**TASK GOAL**
In the entries that follow, how many lines contain the word "railDropped"? Answer with the number only.

Recorded data
+++

-- ==== Sys2Proof/Laws/TimeCommands.lean ====
section
/-! SUPPORT. The operations of the commands leave device time where it is or move it forward. -/

namespace Sys2Proof.Machine

@[simp] theorem State.stepped_now (s : State) : (State.stepped s).now = s.now := by
  simp [State.stepped, now_ite]

@[simp] theorem State.marked_now (s : State) (others : Nat) :
    (State.marked s others).now = s.now := by
  simp [State.marked]

@[simp] theorem State.advance_later {d₀ : Nat} (s : State) (others : Nat) (h₀ : d₀ ≤ s.now) :
    d₀ ≤ (State.advance s others).now := by
  unfold State.advance
  repeat' split
  all_goals simp [h₀]

@[simp] theorem State.reverse_later {d₀ : Nat} (s : State) (others : Nat) (h₀ : d₀ ≤ s.now) :
    d₀ ≤ (State.reverse s others).now := by
  simp (maxDischargeDepth := 40) [State.reverse, h₀, later_ite]

@[simp] theorem State.goLocal_now (s : State) : (State.goLocal s).now = s.now := by
  simp [State.goLocal, now_ite]

@[simp] theorem State.downWithOthers_now (s : State) :
    (State.downWithOthers s).now = s.now := by
  unfold State.downWithOthers
  repeat' split
  all_goals simp [now_ite, foldl_now]

@[simp] theorem State.lineTimeout_later {d₀ : Nat} (s : State) (t others : Nat) (h₀ : d₀ ≤ s.now) :
    d₀ ≤ (State.lineTimeout s t others).now := by
  unfold State.lineTimeout
  try dsimp only
  repeat' split
  all_goals first
    | exact h₀
    | (simp [h₀]; done)
    | (simp; exact State.reach_later _ _ h₀)

@[simp] theorem State.stateSeen_now (s : State) (t st dir : Nat) : (State.stateSeen s t st dir).now = s.now := by
  simp [State.stateSeen, now_ite]

@[simp] theorem State.turnOn_later {d₀ : Nat} (s : State) (n : Nat) (h₀ : d₀ ≤ s.now) :
    d₀ ≤ (State.turnOn s n).now := by
  unfold State.turnOn
  try dsimp only
  repeat' split
  all_goals first
    | exact h₀
    | (simp (maxDischargeDepth := 40) (contextual := true) [h₀, later_ite, fst_ite, later_foldl]; done)

@[simp] theorem State.parentNotice_now (s : State) (t n : Nat) : (State.parentNotice s t n).now = s.now := by
  simp [State.parentNotice, now_ite]

@[simp] theorem State.retryEnds_now (s : State) (n : Nat) : (State.retryEnds s n).now = s.now := by
  simp [State.retryEnds, now_ite]

@[simp] theorem State.retriesEnd_now (s : State) : (State.retriesEnd s).now = s.now := by
  simp [State.retriesEnd, foldl_now]

@[simp] theorem State.retryNext_now (s : State) (n : Nat) : (State.retryNext s n).now = s.now := by
  simp [State.retryNext]

@[simp] theorem State.settleDone_later {d₀ : Nat} (s : State) (n : Nat) (h₀ : d₀ ≤ s.now) :
    d₀ ≤ (State.settleDone s n).now := by
  unfold State.settleDone
  try dsimp only
  repeat' split
  all_goals simp [h₀]

@[simp] theorem State.declareGood_later {d₀ : Nat} (s : State) (n : Nat) (h₀ : d₀ ≤ s.now) :
    d₀ ≤ (State.declareGood s n).now := by
  simp (maxDischargeDepth := 40) [State.declareGood, h₀, later_ite]

@[simp] theorem State.clearRetries_later {d₀ : Nat} (s : State) (n : Nat) (h₀ : d₀ ≤ s.now) :
    d₀ ≤ (State.clearRetries s n).now := by
  simp (maxDischargeDepth := 40) [State.clearRetries, h₀, later_ite]

@[simp] theorem State.pgChanged_now (s : State) (n : Nat) (high : Bool) (held : Nat) :
    (State.pgChanged s n high held).now = s.now := by
  simp [State.pgChanged, now_ite]

@[simp] theorem State.dropSeen_now (s : State) (n : Nat) : (State.dropSeen s n).now = s.now := by
  simp [State.dropSeen]

@[simp] theorem State.dropFault_now (s : State) (n : Nat) : (State.dropFault s n).now = s.now := by
  simp [State.dropFault, now_ite]

@[simp] theorem State.badTime_later {d₀ : Nat} (s : State) (n : Nat) (h₀ : d₀ ≤ s.now) :
    d₀ ≤ (State.badTime s n).now := by
  unfold State.badTime
  try dsimp only
  repeat' split
  all_goals first
    | exact h₀
    | (simp (maxDischargeDepth := 40) (contextual := true) [h₀, later_ite, fst_ite, later_foldl]; done)

@[simp] theorem State.deadline_later {d₀ : Nat} (s : State) (n : Nat) (h₀ : d₀ ≤ s.now) :
    d₀ ≤ (State.deadline s n).now := by
  simp (maxDischargeDepth := 40) [State.deadline, h₀, later_ite]

@[simp] theorem State.groupMoves_now (s : State) (g was : Nat) : (State.groupMoves s g was).now = s.now := by
  simp [State.groupMoves, now_ite]

@[simp] theorem State.dischargeDone_now (s : State) (n : Nat) : (State.dischargeDone s n).now = s.now := by
  simp only [State.dischargeDone]
  repeat' split
  all_goals simp

@[simp] theorem State.dischargedNow_now (s : State) (n : Nat) : (State.dischargedNow s n).now = s.now := by
  simp [State.dischargedNow, now_ite]

@[simp] theorem State.dischargeAtOnce_now (s : State) (n : Nat) : (State.dischargeAtOnce s n).now = s.now := by
  unfold State.dischargeAtOnce
  repeat' split
  all_goals simp

@[simp] theorem State.turnOff_later {d₀ : Nat} (s : State) (n : Nat) (h₀ : d₀ ≤ s.now) :
    d₀ ≤ (State.turnOff s n).now := by
  unfold State.turnOff
  repeat' split
  all_goals simp [h₀]

@[simp] theorem State.dischargeTimesOut_later {d₀ : Nat} (s : State) (n : Nat) (h₀ : d₀ ≤ s.now) :
    d₀ ≤ (State.dischargeTimesOut s n).now := by
  simp (maxDischargeDepth := 40) [State.dischargeTimesOut, h₀, later_ite]

@[simp] theorem State.resetPulseEnd_later {d₀ : Nat} (s : State) (h₀ : d₀ ≤ s.now) :
    d₀ ≤ (State.resetPulseEnd s).now := by
  unfold State.resetPulseEnd
  repeat' split
  all_goals simp [h₀]

@[simp] theorem State.sysRestart_later {d₀ : Nat} (s : State) (h₀ : d₀ ≤ s.now) : d₀ ≤ (State.sysRestart s).now := by
  simp (maxDischargeDepth := 40) [State.sysRestart, h₀, later_ite]

@[simp] theorem State.sysCountClear_later {d₀ : Nat} (s : State) (h₀ : d₀ ≤ s.now) :
    d₀ ≤ (State.sysCountClear s).now := by
  unfold State.sysCountClear
  repeat' split
  all_goals simp [h₀]

@[simp] theorem State.railDropped_now (s : State) (n : Nat) : (State.railDropped s n).now = s.now := by
  simp [State.railDropped, now_ite]

@[simp] theorem State.takeWaiting_now (s : State) (n : Nat) :
    (State.takeWaiting s n).now = s.now := by
  unfold State.takeWaiting
  repeat' split
  all_goals simp [now_ite, foldl_now]

@[simp] theorem State.railOutcome_later {d₀ : Nat} (s : State) (i : Instr) (h₀ : d₀ ≤ s.now) :
    d₀ ≤ (State.railOutcome s i).now := by
  unfold State.railOutcome
  repeat' split
  all_goals simp [h₀]

@[simp] theorem State.deferred_later {d₀ : Nat} (s : State) (d : Deferred) (h₀ : d₀ ≤ s.now) :
    d₀ ≤ (State.deferred s d).now := by
  unfold State.deferred
  repeat' split
  all_goals simp [h₀]

@[simp] theorem State.railDue_later {d₀ : Nat} (s : State) (n : Nat) (i : Instr) (h₀ : d₀ ≤ s.now) :
    d₀ ≤ (State.railDue s n i).now := by
  simp (maxDischargeDepth := 40) [State.railDue, h₀, later_ite]

@[simp] theorem State.railDropDue_later {d₀ : Nat} (s : State) (n : Nat) (h₀ : d₀ ≤ s.now) :
    d₀ ≤ (State.railDropDue s n).now := by
  simp (maxDischargeDepth := 40) [State.railDropDue, h₀, later_ite]

@[simp] theorem State.recovered_later {d₀ : Nat} (s : State) (t : Nat) (h₀ : d₀ ≤ s.now) :
    d₀ ≤ (State.recovered s t).now := by
  simp (maxDischargeDepth := 40) (contextual := true) [State.recovered, h₀, later_ite, later_foldl]

@[simp] theorem State.freezeAhead_later {d₀ : Nat} (s : State) (p : Nat) (h₀ : d₀ ≤ s.now) :
    d₀ ≤ (State.freezeAhead s p).now := by
  simp (maxDischargeDepth := 40) [State.freezeAhead, h₀, later_ite]

@[simp] theorem State.edgeDecision_later {d₀ : Nat} (s : State) (p : Nat) (h₀ : d₀ ≤ s.now) :
    d₀ ≤ (State.edgeDecision s p).now := by
  simp (maxDischargeDepth := 40) [State.edgeDecision, h₀, later_ite]

@[simp] theorem State.burstZero_now (s : State) (p z : Nat) : (State.burstZero s p z).now = s.now := by
  unfold State.burstZero
  try dsimp only
  repeat' split
  all_goals first
    | rfl
    | (simp [now_ite, fst_ite, foldl_now]; done)

@[simp] theorem State.carrierZero_later {d₀ : Nat} (s : State) (p : Nat) (h₀ : d₀ ≤ s.now) :
    d₀ ≤ (State.carrierZero s p).now := by
  simp (maxDischargeDepth := 40) [State.carrierZero, h₀, later_ite]

@[simp] theorem State.syncOut_now (s : State) (l b : Nat) : (State.syncOut s l b).now = s.now := by
  simp [State.syncOut, now_ite]

@[simp] theorem State.carrierBoundary_later {d₀ : Nat} (s : State) (l : Nat) (h₀ : d₀ ≤ s.now) :
    d₀ ≤ (State.carrierBoundary s l).now := by
  simp (maxDischargeDepth := 40) [State.carrierBoundary, h₀, later_ite]

@[simp] theorem State.outputStuck_now (s : State) (p ball : Nat) : (State.outputStuck s p ball).now = s.now := by
  unfold State.outputStuck
  repeat' split
  all_goals simp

+++

**YOUR RESPONSE**
2